The NODUPREC option (as well as its aliases NODUPLICATES and NODUP) is used far too often.

You might think that using this option will remove all duplicate observations, and although this is what it nominally is supposed to do, it does not necessarily cause PROC SORT to remove all duplicate observations.

In fact, it only removes duplicate observations that are adjacent after sorting.

When the sorting process results in a data set in which duplicate observations are not next to each other (they do not come one after the other sequentially), they will not be detected and the duplicate observation(s) will not be removed.

data SortExample;
input Subject visit labdt:mmddyy8. sodium chloride;
format labdt mmddyy8.;
datalines;
200 1 07/06/2006 140 103
200 2 07/13/2006 144 106
200 1 07/06/2006 140 103
200 4 07/13/2006 140 103
200 4 07/13/2006 140 103
200 5 07/07/2006 142 104
;
run;
Proc Sort
Input dataset
proc sort data=SortExample out=sorted noduprecs;
by subject;
run;
Proc Sort

The row Observation number 4 is removed and a NOTE in the log is written. Observation number 1 and 3 are also duplicate but ignored by the option.

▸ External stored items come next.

-- ==== Sys2Proof/Machine/Control.lean ====
section
/-! DEFINITION. The control commands NOP and SWRST. -/

namespace Sys2Proof.Machine

/-- NOP (R210): only the common end. -/
def execNop (s : State) : Host.Outcome State Fault Refusal := runChecked [] id s

/-- SWRST (R211): no common end; ERRCODE, STICKY and CMDCNT are left at their reset values. -/
def execSwrst (s : State) : Host.Outcome State Fault Refusal := .next (resetRegisters s)

end Sys2Proof.Machine
end

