-- ==== Sys2Proof/Machine/Dispatch.lean ====
section
/-! DEFINITION. Which meaning each command has. -/

namespace Sys2Proof.Machine

def exec (i : Instr) (s : State) : Host.Outcome State Fault Refusal :=
  match i with
  | .nop => Sys2Proof.Machine.execNop s
  | .gfmul a b => Sys2Proof.Machine.execGfmul a b s
  | .gfdiv a b => Sys2Proof.Machine.execGfdiv a b s
  | .gfexp x => Sys2Proof.Machine.execGfexp x s
  | .gflog x => Sys2Proof.Machine.execGflog x s
  | .pdiv n => Sys2Proof.Machine.execPdiv n s
  | .rsenc n => Sys2Proof.Machine.execRsenc n s
  | .eccblk k e => Sys2Proof.Machine.execEccblk k e s
  | .bsreset => Sys2Proof.Machine.execBsreset s
  | .bsappend w6 => Sys2Proof.Machine.execBsappend w6 s
  | .bspad => Sys2Proof.Machine.execBspad s
  | .bsget w6 => Sys2Proof.Machine.execBsget w6 s
  | .pscore m => Sys2Proof.Machine.execPscore m s
  | .swrst => Sys2Proof.Machine.execSwrst s

end Sys2Proof.Machine
end

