/-- R70: RO registers ignore a write, the reserved fields of STATUS and CTRL too, the RW registers store all
32 bits, and a write to CMD executes a command; the port and the response are the model's own (log 1, log 2). -/
def Obligations.HostRegisterWrites : Prop :=
  ∀ (s : State) (rest : List HostEvent) (off : Offset) (v : Word),
    s.port = .write .w32 off v :: rest →
    (off ∈ [0x0000#16, 0x0020#16, 0x0024#16, 0x0030#16, 0x003C#16, 0x0040#16, 0x0044#16, 0x0048#16] →
      step s = .next (accepted rest s)) ∧
    (off = 0x0004#16 →
      step s = .next { accepted rest s with sticky := s.sticky && !v.getLsbD 4 }) ∧
    (off = 0x0008#16 → step s = .next { accepted rest s with ie := v.getLsbD 0 }) ∧
    (off = 0x000C#16 → step s = runCommand v (accepted rest s)) ∧
    (off = 0x0010#16 → step s = .next { accepted rest s with a := v }) ∧
    (off = 0x0014#16 → step s = .next { accepted rest s with b := v }) ∧
    (off = 0x0018#16 → step s = .next { accepted rest s with c := v }) ∧
    (off = 0x001C#16 → step s = .next { accepted rest s with d := v }) ∧
    (off = 0x0028#16 → step s = .next { accepted rest s with bsbase := v }) ∧
    (off = 0x002C#16 → step s = .next { accepted rest s with bscap := v }) ∧
    (off = 0x0034#16 → step s = .next { accepted rest s with bsrd := v }) ∧
    (off = 0x0038#16 → step s = .next { accepted rest s with msize := v })

/-- The code and the name of each error, row by row of the table of R220. -/
def Sys2Proof.Spec.errorCodes : List (Nat × ErrCode) :=
  [ (0, .ok), (1, .illcmd), (2, .badarg), (3, .width), (4, .range), (5, .div0), (6, .log0), (7, .ovf),
    (8, .underrun) ]

/-- R22, R23, R30: STATUS holds in bits 3:0 the code that the table of R220 gives ERRCODE's name, at most 8, and
STICKY in bit 4, CTRL holds IE in bit 0, every other bit reads 0, and irq is STICKY AND IE as the host reads
them. -/
def Obligations.StatusControlAndInterruptBits : Prop :=
  ∀ s : State, (∀ k, 5 ≤ k → (statusWord s).getLsbD k = false) ∧
    (statusWord s).getLsbD 4 = s.sticky ∧ (statusWord s).toNat % 16 = s.errcode.code ∧
    s.errcode.code ≤ 8 ∧ ((statusWord s).toNat % 16, s.errcode) ∈ Spec.errorCodes ∧
    (∀ k, 1 ≤ k → (ctrlWord s).getLsbD k = false) ∧ (ctrlWord s).getLsbD 0 = s.ie ∧
    irq s = ((statusWord s).getLsbD 4 && (ctrlWord s).getLsbD 0)

/-- R226: irq rises only in the step of a CMD write whose command fails, or of a CTRL write that enables it;
a success never raises it; the port is the model's own (log 1). -/
def Obligations.InterruptRisesOnlyOnFailureOrEnable : Prop :=
  ∀ s t : State, step s = .next t → irq s = false → irq t = true →
    (∃ w rest, s.port = .write .w32 0x000C#16 w :: rest ∧ t.errcode ≠ .ok ∧ s.ie = true) ∨
    (∃ v rest, s.port = .write .w32 0x0008#16 v :: rest ∧ s.sticky = true ∧ v.getLsbD 0 = true)

/-- R61, R62, R65: the RAM windows are little-endian, a write changes the bytes of its access and nothing
else, and a read returns the bytes in place; the port and the response are the model's own (log 1, log 2). -/
def Obligations.WindowAccessesAreLittleEndian : Prop :=
  ∀ (s : State) (rest : List HostEvent) (w : Width) (i : Nat) (v : Word),
    i % w.bytes = 0 →
    (i < 16384 → s.port = .write w (BitVec.ofNat 16 (0x4000 + i)) v :: rest →
      ∃ m, step s = .next { accepted rest s with buf := m } ∧
        (∀ j, j < w.bytes →
          (bufByte { s with buf := m } (i + j)).toNat = v.toNat / 2 ^ (8 * j) % 256) ∧
        (∀ j, j < i ∨ i + w.bytes ≤ j → bufByte { s with buf := m } j = bufByte s j)) ∧
    (i < 16384 → s.port = .read w (BitVec.ofNat 16 (0x4000 + i)) :: rest →
      ∃ r, step s = .next { s with port := rest, resp := .data r } ∧
        r.toNat = ((List.range w.bytes).map (fun j => (bufByte s (i + j)).toNat * 2 ^ (8 * j))).sum) ∧
    (i < 4096 → s.port = .write w (BitVec.ofNat 16 (0x8000 + i)) v :: rest →
      ∃ m, step s = .next { accepted rest s with mat := m } ∧
        (∀ j, j < w.bytes →
          (matByte { s with mat := m } (i + j)).toNat = v.toNat / 2 ^ (8 * j) % 256) ∧
        (∀ j, j < i ∨ i + w.bytes ≤ j → matByte { s with mat := m } j = matByte s j)) ∧
    (i < 4096 → s.port = .read w (BitVec.ofNat 16 (0x8000 + i)) :: rest →
      ∃ r, step s = .next { s with port := rest, resp := .data r } ∧
        r.toNat = ((List.range w.bytes).map (fun j => (matByte s (i + j)).toNat * 2 ^ (8 * j))).sum)

/-- R7, R60: the block answers exactly the 64 KiB from QRGF_BASE on, at the offset of the address, whatever
the base is; the base is a multiple of 65536. That it is an opaque constant is the model's choice (log 7). -/
def Obligations.WindowFollowsTheBase : Prop :=
  Config.qrgfBase % 65536 = 0 ∧
  (∀ off : Offset, windowOffset (sysAddr off) = some off) ∧
  (∀ addr off, windowOffset addr = some off → sysAddr off = addr)

/-! ### Reset (70_reset_and_hazards) -/

/-- R47, R250: the register values and irq after a hardware reset, both at State.reset and after a reset event
in any state. The value of an unwritten RAM byte is free: the statement says nothing of it. That a reset is an
event of the port is the model's choice (log 5). -/
def Obligations.HardwareResetValues : Prop :=
  (∀ r, hostReadReg r State.reset = if r = .id then 0x51524746#32 else 0#32) ∧ irq State.reset = false ∧
  ∀ (s : State) (rest : List HostEvent), s.port = .reset :: rest →
    ∃ t, step s = .next t ∧ (∀ r, hostReadReg r t = if r = .id then 0x51524746#32 else 0#32) ∧
      irq t = false ∧ t.port = rest

/-- R251: a hardware reset during a CMD write: registers as after reset, MAT unchanged, and every BUF byte
outside the command's output regions unchanged. Which bytes those are is outputRegions, which
CommandsWriteOnlyTheirOutputRegions holds against the commands themselves; the event and the extent of the
regions are the model's choice (log 6). -/
def Obligations.AbandonedCommandKeepsOtherBytes : Prop :=
  ∀ (s : State) (rest : List HostEvent) (w : Word), s.port = .abortedCmd w :: rest →
    ∃ t, step s = .next t ∧ (∀ r, hostReadReg r t = if r = .id then 0x51524746#32 else 0#32) ∧
      (∀ j, matByte t j = matByte s j) ∧
      (∀ a, (∀ i, decode w = .ok i → ∀ p ∈ outputRegions i s, a < p.1 ∨ p.1 + p.2 ≤ a) →
        bufByte t a = bufByte s a)

/-! ### What holds of every command (60_exceptions, 10_state) -/

/-- R221: a failing command writes ERRCODE, STICKY and CMDCNT and nothing else; irq becomes 1 if IE is 1. -/
def Obligations.FailingCommandChangesNothingElse : Prop :=
  ∀ (w : Word) (s t : State), runCommand w s = .next t → t.errcode ≠ .ok →
    t = failed t.errcode s ∧ (s.ie = true → irq t = true)

/-- R222, R27: the common end of a successful command, and what CMDCNT counts. -/
def Obligations.CommandsAreCounted : Prop :=
  ∀ (w : Word) (s t : State), runCommand w s = .next t →
    (decode w ≠ .ok .swrst → t.cmdcnt = s.cmdcnt + 1) ∧
    (decode w = .ok .swrst → t.cmdcnt = 0) ∧
    (decode w ≠ .ok .swrst → t.errcode = .ok → t.sticky = s.sticky)

/-- R25, R28, R29, R32, R71: no command but SWRST writes a register the host owns; BSLEN, BSRD and PEN1 to PEN4
are written only by the commands R28 and R29 name; none writes MAT. -/
def Obligations.CommandsWriteOnlyTheirRegisters : Prop :=
  ∀ (i : Instr) (s t : State), exec i s = .next t →
    t.mat = s.mat ∧ t.port = s.port ∧ t.resp = s.resp ∧ t.era = s.era ∧
    (i ≠ .swrst → t.ie = s.ie ∧ t.a = s.a ∧ t.b = s.b ∧ t.c = s.c ∧ t.d = s.d ∧
      t.bsbase = s.bsbase ∧ t.bscap = s.bscap ∧ t.msize = s.msize) ∧
    (i ≠ .swrst → i ≠ .bsreset → (∀ w, i ≠ .bsget w) → t.bsrd = s.bsrd) ∧
    (i ≠ .swrst → i ≠ .bsreset → (∀ w, i ≠ .bsappend w) → i ≠ .bspad → t.bslen = s.bslen) ∧
    (i ≠ .swrst → (∀ m, i ≠ .pscore m) →
      t.pen1 = s.pen1 ∧ t.pen2 = s.pen2 ∧ t.pen3 = s.pen3 ∧ t.pen4 = s.pen4)

/-- R26: who writes RESULT, and what range of value. -/
def Obligations.ResultRegisterWriters : Prop :=
  ∀ (i : Instr) (s t : State), exec i s = .next t →
    (t.errcode ≠ .ok → t.result = s.result) ∧
    (t.errcode = .ok →
      match i with
      | .gfmul _ _ | .gfdiv _ _ | .gfexp _ | .gflog _ => t.result.toNat < 256
      | .bsget w => t.result.toNat < 2 ^ w
      | .pscore _ => t.result = t.pen1 + t.pen2 + t.pen3 + t.pen4
      | .swrst => t.result = 0
      | _ => t.result = s.result)

/-- The errors each command can raise after decoding (R220). -/
def Sys2Proof.Spec.errorsOf : Instr → List ErrCode
  | .gfdiv _ _ => [.div0]
  | .gflog _ => [.log0]
  | .pdiv _ => [.badarg, .range, .div0]
  | .rsenc _ => [.badarg, .range]
  | .eccblk _ _ => [.badarg, .range]
  | .bsappend _ => [.badarg, .width, .range, .ovf]
  | .bspad => [.badarg, .range, .ovf]
  | .bsget _ => [.badarg, .range, .underrun]
  | .pscore _ => [.badarg]
  | _ => []

/-- R220: each error is raised by the commands of its row only. -/
def Obligations.CommandsRaiseOnlyTheirErrors : Prop :=
  ∀ (i : Instr) (s t : State), exec i s = .next t → t.errcode = .ok ∨ t.errcode ∈ Spec.errorsOf i

/-- R79: a command writes no BUF byte outside the regions its rule names, and none when it fails. -/
def Obligations.CommandsWriteOnlyTheirOutputRegions : Prop :=
  ∀ (i : Instr) (s t : State) (a : Nat), exec i s = .next t →
    (∀ p ∈ outputRegions i s, a < p.1 ∨ p.1 + p.2 ≤ a) → bufByte t a = bufByte s a

/-! ### The GF(256) unit (40_gf256) -/

/-- R112. -/
def Obligations.GfmulRule : Prop :=
  ∀ s : State,
    (∀ w, opc w = 0x01 → slice w 23 16 ≠ 0 → runCommand w s = .next (failed .illcmd s)) ∧
    (∀ a b : Byte, runCommand (0x01000000#32 ||| zext32 a <<< 8 ||| zext32 b) s = exec (.gfmul a b) s) ∧
    (∀ a b : Byte, exec (.gfmul a b) s = .next (done { s with result := zext32 (gfmul a b) })) ∧
    (∀ a : Byte, gfmul a 0 = 0 ∧ gfmul 0 a = 0 ∧ gfmul 1 a = a) ∧
    (∀ a b : Byte, gfmul a b = gfmul b a) ∧
    gfmul 0x02 0x80 = 0x1D

/-- R115. -/
def Obligations.GfdivRule : Prop :=
  ∀ s : State,
    (∀ w, opc w = 0x02 → slice w 23 16 ≠ 0 → runCommand w s = .next (failed .illcmd s)) ∧
    (∀ a b : Byte, runCommand (0x02000000#32 ||| zext32 a <<< 8 ||| zext32 b) s = exec (.gfdiv a b) s) ∧
    (∀ a : Byte, exec (.gfdiv a 0) s = .next (failed .div0 s)) ∧
    (∀ a b : Byte, b ≠ 0 → exec (.gfdiv a b) s = .next (done { s with result := zext32 (gfdiv a b) })) ∧
    (∀ b : Byte, b ≠ 0 → gfdiv 0 b = 0 ∧ gfdiv b b = 1 ∧ gfmul (gfdiv 1 b) b = 1) ∧
    (∀ a : Byte, gfdiv a 1 = a) ∧
    gfdiv 0x01 0x02 = 0x8E

/-- R117. -/
def Obligations.GfexpRule : Prop :=
  ∀ s : State,
    (∀ w, opc w = 0x03 → slice w 23 8 ≠ 0 → runCommand w s = .next (failed .illcmd s)) ∧
    (∀ x : Byte, runCommand (0x03000000#32 ||| zext32 x) s = exec (.gfexp x) s) ∧
    (∀ x : Byte, exec (.gfexp x) s = .next (done { s with result := zext32 (expRom x.toNat) })) ∧
    (∀ x : Byte, expRom x.toNat = alphaPow (x.toNat % 255) ∧ expRom x.toNat ≠ 0) ∧
    expRom 8 = 0x1D

/-- R119. -/
def Obligations.GflogRule : Prop :=
  ∀ s : State,
    (∀ w, opc w = 0x04 → slice w 23 8 ≠ 0 → runCommand w s = .next (failed .illcmd s)) ∧
    (∀ x : Byte, runCommand (0x04000000#32 ||| zext32 x) s = exec (.gflog x) s) ∧
    exec (.gflog 0) s = .next (failed .log0 s) ∧
    (∀ x : Byte, x ≠ 0 → exec (.gflog x) s = .next (done { s with result := zext32 (logRom x) })) ∧
    (∀ x : Byte, x ≠ 0 → (logRom x).toNat ≤ 254) ∧
    logRom 1 = 0 ∧ logRom 2 = 1 ∧ logRom 0x03 = 0x19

NOTE: There were 6 observations read from the data set WORK.SORTEXAMPLE.
NOTE: 1 duplicate observations were deleted.
NOTE: The data set WORK.SORTED has 5 observations and 5 variables.

When key fields in the BY statement are sufficient to form a primary key that can uniquely identify the observations within a BY group, it will make the NODUPREC option work as we would hope that it would.

In the previous example if we include BY statement with VISIT and LABDT as
well as SUBJECT, the duplicate record will be removed.

proc sort data=SortExample out=sorted noduprecs;
by subject visit labdt;
run;

You may also specify the _all_ option, which will remove the duplicate rows.

NOTE: There were 6 observations read from the data set WORK.SORTEXAMPLE.
NOTE: 2 duplicate observations were deleted.
NOTE: The data set WORK.SORTED has 4 observations and 5 variables.

NODUPKEY and DUPOUT

The NODUPKEY option checks and eliminates observations with duplicate BY values keeping only the first occurrence in the BY group.

proc sort data=SortExample nodupkey;
by visit;
run;
Proc Sort

Note that, all the duplicate records within the same BY group (Visit) have been removed.

When the NODUPREC or the NODUPKEY options are used, the LOG will note when observations are removed.

However, which observations were removed will not be written in the LOG.

If you want to be able to see these observations, the DUPOUT= option can be used to save the duplicate observations into a separate data set

proc sort data=SortExample out=sorted nodupkey dupout=dup1;
by visit;
run;

NOUNIQUEKEY and UNIQUEOUT

The NOUNIQUEKEY option checks and eliminates observations from the output data set that has a unique sort key.

A sort key is unique when the observation containing the key is the only observation within a BY group.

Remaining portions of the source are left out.